═══ Material to process ═══
/-! ## Jump and call (J1 to J5, C1 to C4) -/

/-- J1. -/
theorem test_jp : pcAfter (at200 0x1234) 0x234 = true := by decide
/-- J2: through 0xFFFE. -/
theorem test_jp_zero : pcAfter (at200 0x1000) 0x000 = true := by decide
/-- C1. -/
theorem test_call :
    nextIs (step (at200 0x2206)) (fun t => t.pc == 0x206 && t.sp == 1 && t.slot? 0 == some 0x200) = true := by decide
/-- C3, with a stack of one entry. -/
theorem test_call_full_stack :
    nextIs (step (fullAt200 0x2400))
      (fun t => t.status == ⟨true, 1⟩ && t.pc == 0x200 && t.sp == 1 && t.slot? 0 == some 0x300) = true := by decide

/-! ## Skips (S1 to S12) -/

/-- S1 and S2. -/
theorem test_se_byte_taken : pcAfter ((at200 0x3342).setV 3 0x42) 0x204 = true := by decide
theorem test_se_byte_not_taken : pcAfter ((at200 0x3342).setV 3 0x41) 0x202 = true := by decide
/-- S3 and S4. -/
theorem test_sne_byte_taken : pcAfter ((at200 0x4342).setV 3 0x41) 0x204 = true := by decide
theorem test_sne_byte_not_taken : pcAfter ((at200 0x4342).setV 3 0x42) 0x202 = true := by decide
/-- S7 and S6. -/
theorem test_se_reg_ignores_z : pcAfter (v12 (at200 0x5121) 0x07 0x07) 0x204 = true := by decide
theorem test_se_reg_not_taken : pcAfter (v12 (at200 0x5120) 0x07 0x08) 0x202 = true := by decide
/-- S8 and S9. -/
theorem test_sne_reg_taken : pcAfter (v12 (at200 0x9120) 0x07 0x08) 0x204 = true := by decide
theorem test_sne_reg_not_taken : pcAfter (v12 (at200 0x912F) 0x07 0x07) 0x202 = true := by decide

/-! ## Load and add immediate (I2, I4, I6) -/

/-- I2. -/
theorem test_ld_byte_vf : givesVF ((at200 0x6F00).setV 15 0x01) 0x00 = true := by decide
/-- I4 with V1. -/
theorem test_add_byte_no_flag : gives ((at200 0x7101).setV 1 0xFF) 0x00 0x00 = true := by decide
/-- I6. -/
theorem test_add_byte_vf : givesVF ((at200 0x7F01).setV 15 0xFF) 0x00 = true := by decide

/-! ## Family 0x8 (A1 to A24, F1 to F18) -/

/-- A1. -/
theorem test_ld_reg : gives ((v12 (at200 0x8120) 0x11 0x9C).setV 15 0x55) 0x9C 0x55 = true := by decide
/-- A2. -/
theorem test_or : gives ((v12 (at200 0x8121) 0xF0 0x0F).setV 15 0x55) 0xFF 0x55 = true := by decide
/-- A3. -/
theorem test_and : gives ((v12 (at200 0x8122) 0xF0 0x3C).setV 15 0x55) 0x30 0x55 = true := by decide
/-- A4. -/
theorem test_xor : gives ((v12 (at200 0x8123) 0xF0 0x3C).setV 15 0x55) 0xCC 0x55 = true := by decide
/-- A8. -/
theorem test_add : gives (v12 (at200 0x8124) 0xFF 0xFF) 0xFE 0x01 = true := by decide
/-- F6. -/
theorem test_add_reads_old_vf : gives (((at200 0x81F4).setV 1 0x05).setV 15 0xFF) 0x04 0x01 = true := by decide
/-- A12. -/
theorem test_sub_equal : gives (v12 (at200 0x8125) 0x07 0x07) 0x00 0x00 = true := by decide
/-- F8. -/
theorem test_sub_reads_new_vf : gives (((at200 0x81F5).setV 1 0x05).setV 15 0x03) 0x04 0x01 = true := by decide
/-- A14. -/
theorem test_shr : gives (v12 (at200 0x8126) 0x77 0x05) 0x02 0x01 = true := by decide
/-- F10. -/
theorem test_shr_reads_new_vf : gives (((at200 0x81F6).setV 1 0x77).setV 15 0x03) 0x00 0x01 = true := by decide
/-- A18. -/
theorem test_subn : gives (v12 (at200 0x8127) 0x05 0x03) 0xFE 0x00 = true := by decide
/-- F14. -/
theorem test_subn_reads_new_vf : gives (((at200 0x81F7).setV 1 0x02).setV 15 0x05) 0xFF 0x01 = true := by decide
/-- A20. -/
theorem test_shl : gives (v12 (at200 0x812E) 0x77 0x81) 0x02 0x01 = true := by decide
/-- F16: the result is written after the flag. -/
theorem test_shl_result_last : givesVF ((at200 0x8F2E).setV 2 0xC0) 0x80 = true := by decide
/-- A24. -/
theorem test_unimpl8 : gives ((v12 (at200 0x812F) 0x11 0x22).setV 15 0x55) 0x11 0x55 = true := by decide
═══
What you have to do: From the data above, reproduce word for word the lines running from the line with "(fun t => t.status" to the line with "theorem test_se_byte_taken : pcAfter", ends included.

Result below:
      (fun t => t.status == ⟨true, 1⟩ && t.pc == 0x200 && t.sp == 1 && t.slot? 0 == some 0x300) = true := by decide

/-! ## Skips (S1 to S12) -/

/-- S1 and S2. -/
theorem test_se_byte_taken : pcAfter ((at200 0x3342).setV 3 0x42) 0x204 = true := by decide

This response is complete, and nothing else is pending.